Николай Горбачев - Ударная сила
Коськин-Рюмин тоже встал с прохладного от земли брезента. Захотелось побыть одному: после разговора с Бутаковым жило какое-то беспокойство, будто кто-то ворвался, смешал мысли, — требовалось привести их в порядок. Пошел вдоль берега.
За тот вчерашний день, да и сегодня тут, на этом рыбном «разгуле», по каким-то деталям, крупицам, наблюдая за Бутаковым, Коськин-Рюмин понял и бесповоротно почувствовал, что «Катунь» для доктора наук Бутакова пройденный этап, «отрезанный ломоть», на который он еще не может не смотреть, но к которому интерес его уже утрачен. Коськин-Рюмин не мог бы в точности обосновать свой вывод, аргументированно доказать его, но что интуиция, чутье его не подводили — в этом он был уверен бесспорно.

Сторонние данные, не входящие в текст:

/-- R121, R129, R151, R264: the outcomes that every instruction word has in common. What its header waits for, what it must commit or order itself
behind, and a failing check decide before its effect; a privileged word outside a control core traps; a word whose guard leaves no lane has none. -/
def Obligations.IssueOutcomes : Prop :=
  ∀ (i : Instr) (gd : Guarding), guardingOf i = some gd →
    (∀ (s : State) (k e : Nat), s.cur = .group k e →
      (∀ t, s.headerGate k e = .blocked t → exec i s = .next t) ∧
      ∀ t, s.headerGate k e = .met t →
        let sh := shape (kindOf k) i
        let ucode := (t.blockOf k).rv.permUcode
        (∀ x, t.decodeTrap (kindOf k) ucode i = some x → exec i s = .next (t.takeTrap k e x)) ∧
        (inProfile (kindOf k) (opcodeOf i) = false → exec i s = .next (t.takeTrap k e { cause := 0x01, info := 2 * 2 ^ 24 + opcodeOf i })) ∧
        (inProfile (kindOf k) (opcodeOf i) = true → kindOf k ≠ .control → isPrivileged ucode (opcodeOf i) = true →
          exec i s = .next (t.takeTrap k e { cause := 0x0F, info := opcodeOf i })) ∧
        (t.decodeTrap (kindOf k) ucode i = none →
          (∀ u, t.issueGate k e i sh gd = .blocked u → exec i s = .next u) ∧
          ∀ u x, t.issueGate k e i sh gd = .met u → u.operandTrap k e i sh (u.active k e (commonOf i)) = some x →
            exec i s = .next (u.takeTrap k e x))) ∧
    (∀ s : State, (∀ k e, s.cur ≠ .group k e) → exec i s = .fault .noIssuer) ∧
    ∀ (s s' : State) (cx : Cx), s.readyFor i gd = some (cx, s') → cx.act = 0 → gd ≠ .always → exec i s = .next (s'.retiredIdle cx gd)

/-- R138-R141, R149, R150: the frame of the words that write registers only. What comes before a word's effect, its retirement and the landing of a
result leave memory, the hub, every other group and every other register as they were; and so does the whole word (in a handler a trap of its own would
write a record). -/
def Obligations.RegisterWordsFrame : Prop :=
  (∀ (s s' : State) (i : Instr) (gd : Guarding) (cx : Cx), s.readyFor i gd = some (cx, s') → s'.mem = s.mem ∧ sameHub s s' ∧ otherGroups s s' cx.k) ∧
  (∀ (s t : State) (cx : Cx) (wrs : List Wr) (lat : Nat),
    let u := s.retiredTo t cx wrs lat
    let g := t.group cx.k
    let h := u.group cx.k
    u.mem = t.mem ∧ sameHub t u ∧ otherGroups t u cx.k ∧ (∀ e, e ≠ cx.e → h.sub e = g.sub e) ∧
      (h.sub cx.e).s = (g.sub cx.e).s ∧ (h.sub cx.e).h = (g.sub cx.e).h ∧ (h.sub cx.e).lanes = (g.sub cx.e).lanes ∧ h.v = g.v ∧ h.p = g.p ∧ h.m = g.m ∧
      h.fpcsr = g.fpcsr ∧ h.lfsr = g.lfsr ∧ h.lpBase = g.lpBase ∧ h.umpLim = g.umpLim ∧ h.ctx = g.ctx ∧ h.tr = g.tr ∧ h.handler = g.handler ∧
      h.reg = g.reg ∧ h.own = g.own) ∧
  (∀ (s : State) (k e : Nat) (w : Wr),
    let t := s.land k e w
    t.mem = s.mem ∧ sameHub s t ∧ otherGroups s t k ∧ (∀ i, i ≠ e → t.sub k i = s.sub k i) ∧
      (∀ r, w.key ≠ r → (t.sub k e).sreg r = (s.sub k e).sreg r) ∧
      (∀ r l, l < 32 → w.key ≠ 256 + r → (t.group k).vreg r l = (s.group k).vreg r l) ∧
      (∀ r, w.key ≠ 512 + r → (t.group k).pred r = (s.group k).pred r) ∧ (∀ r, w.key ≠ 1024 + r → (t.sub k e).hreg r = (s.sub k e).hreg r) ∧
      (∀ r, w.key ≠ 1280 + r → tget 0 (t.group k).m r = tget 0 (s.group k).m r) ∧
      (w.key < 1536 → (t.group k).fpcsr = (s.group k).fpcsr ∧ (t.group k).tr = (s.group k).tr ∧ (t.group k).lpBase = (s.group k).lpBase)) ∧
  ∀ (s s' t : State) (i : Instr) (gd : Guarding) (cx : Cx), registerWord i = true → guardingOf i = some gd → s.readyFor i gd = some (cx, s') →
    (s'.group cx.k).handler = false → exec i s = .next t → t.mem = s.mem ∧ sameHub s t ∧ otherGroups s t cx.k

/-- R386-R391: a trap stops every sub-group of its group; once their accesses are accepted the handler is entered with the trap registers written, the
handler flag set and the pc at the handler's entry; a trap in a handler is a double trap. -/
def Obligations.TrapEntry : Prop :=
  ∀ (s : State) (k e : Nat) (x : TrapInfo),
    let g := s.group k
    let t := s.takeTrap k e x
    let pc := x.pc.getD (g.sub e).here
    let clause := x.clause.getD (g.sub e).clauseStart
    let who := if kindOf k = .lattice then e else k % 32
    (g.handler = false → s.canEnter k = true →
      (t.group k).handler = true ∧ (t.group k).trapping = none ∧
      (t.group k).tr = { cause := BitVec.ofNat 32 (x.stop % 16 * 2 ^ 28 + who % 8 * 2 ^ 25 + x.src % 256 * 2 ^ 16 + x.cause % 256)
                         pc := BitVec.ofNat 64 pc, clause := BitVec.ofNat 64 clause, amask := (g.sub e).lanes, fmask := x.fmask
                         addr := BitVec.ofNat 64 x.addr, addr2 := BitVec.ofNat 64 x.addr2, info := BitVec.ofNat 32 x.info } ∧
      (t.sub k e).st = 1 ∧ (t.sub k e).lanes = (if kindOf k = .control then 1 else 0xFFFFFFFF) ∧ (t.sub k e).pc = s.handlerPc k ∧
      (t.sub k e).clause = none ∧ (t.sub k e).win = [] ∧ (t.sub k e).stopped = false ∧
      (∀ p ∈ g.subs, p.1 ≠ e → (t.sub k p.1).stopped = true) ∧ t.mem = s.mem ∧ sameHub s t ∧ otherGroups s t k) ∧
    (g.handler = false → s.canEnter k = false →
      (t.group k).handler = false ∧ (t.group k).trapping = some (e, { x with pc := some pc, clause := some clause }) ∧
      (∀ p ∈ g.subs, (t.sub k p.1).stopped = true) ∧ (t.group k).tr = g.tr ∧ t.mem = s.mem ∧ sameHub s t ∧ otherGroups s t k ∧
      ({ step := .commit, arg := { a := k, flag := true } } : Event) ∈ t.agenda) ∧
    (g.handler = true → (t.group k).doubleTrap = true ∧ (t.group k).trapping = none ∧ (t.group k).tr = g.tr)

/-- R84: the claim checker's decision. A state of at most 16 blocks is safe exactly where they can finish in some order; and so a grant leaves an order in
which every block, the asking one among them, gets its whole claim. -/
def Obligations.ClaimCheckIsBankers : Prop :=
  (∀ (t : Res) (bs : List (Res × Res)), bs.length ≤ 16 → (isSafe t bs = true ↔ ∃ order, order.Perm bs ∧ canFinish (avail t bs) order)) ∧
  ∀ (t : Res) (bs : List (Res × Res)) (c h q : Res), bs.length ≤ 15 →
    (claimCheck t bs c h q = 0 → q.gt (c.sub h) = false ∧ q.gt (avail t ((c, h) :: bs)) = false ∧
      ∃ order, order.Perm ((c, h.add q) :: bs) ∧ canFinish (avail t ((c, h.add q) :: bs)) order) ∧
    (claimCheck t bs c h q = 3 ↔ q.gt (c.sub h) = true) ∧
    (claimCheck t bs c h q = 2 → ¬ ∃ order, order.Perm ((c, h.add q) :: bs) ∧ canFinish (avail t ((c, h.add q) :: bs)) order)
end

Эта мысль вызвала внезапно другую: «Да, верно, прав генерал Сергеев — надо быть певцом «Катуни», а не ее критиком». И сразу та воинственность, на какую был настроен там, у костра, разговаривая с Бутаковым, показалась наивной, нелепой, и он порадовался такому выводу.
Коськин-Рюмин зашел далеко: за дальний узкий, искривленный край озера, поросший камышом; траву тут выкосили, и остюки, присохшие на срезах, будто их прижгли, мягко пружинили под ногами. И вдруг до слуха отдаленно и слабо долетело:
— Товарищ журналист! Товарищ журналист!
Зов этот, преодолев наконец порог слышимости, заставил Коськина-Рюмина обернуться. От ветел, от рыбацкого стана, ему махали, кричали. «Опять небось Борис Силыч поймал диковинную щуку!» Коськин-Рюмин усмехнулся, вспомнив, что перед его уходом Главный вновь потянулся за спиннингом...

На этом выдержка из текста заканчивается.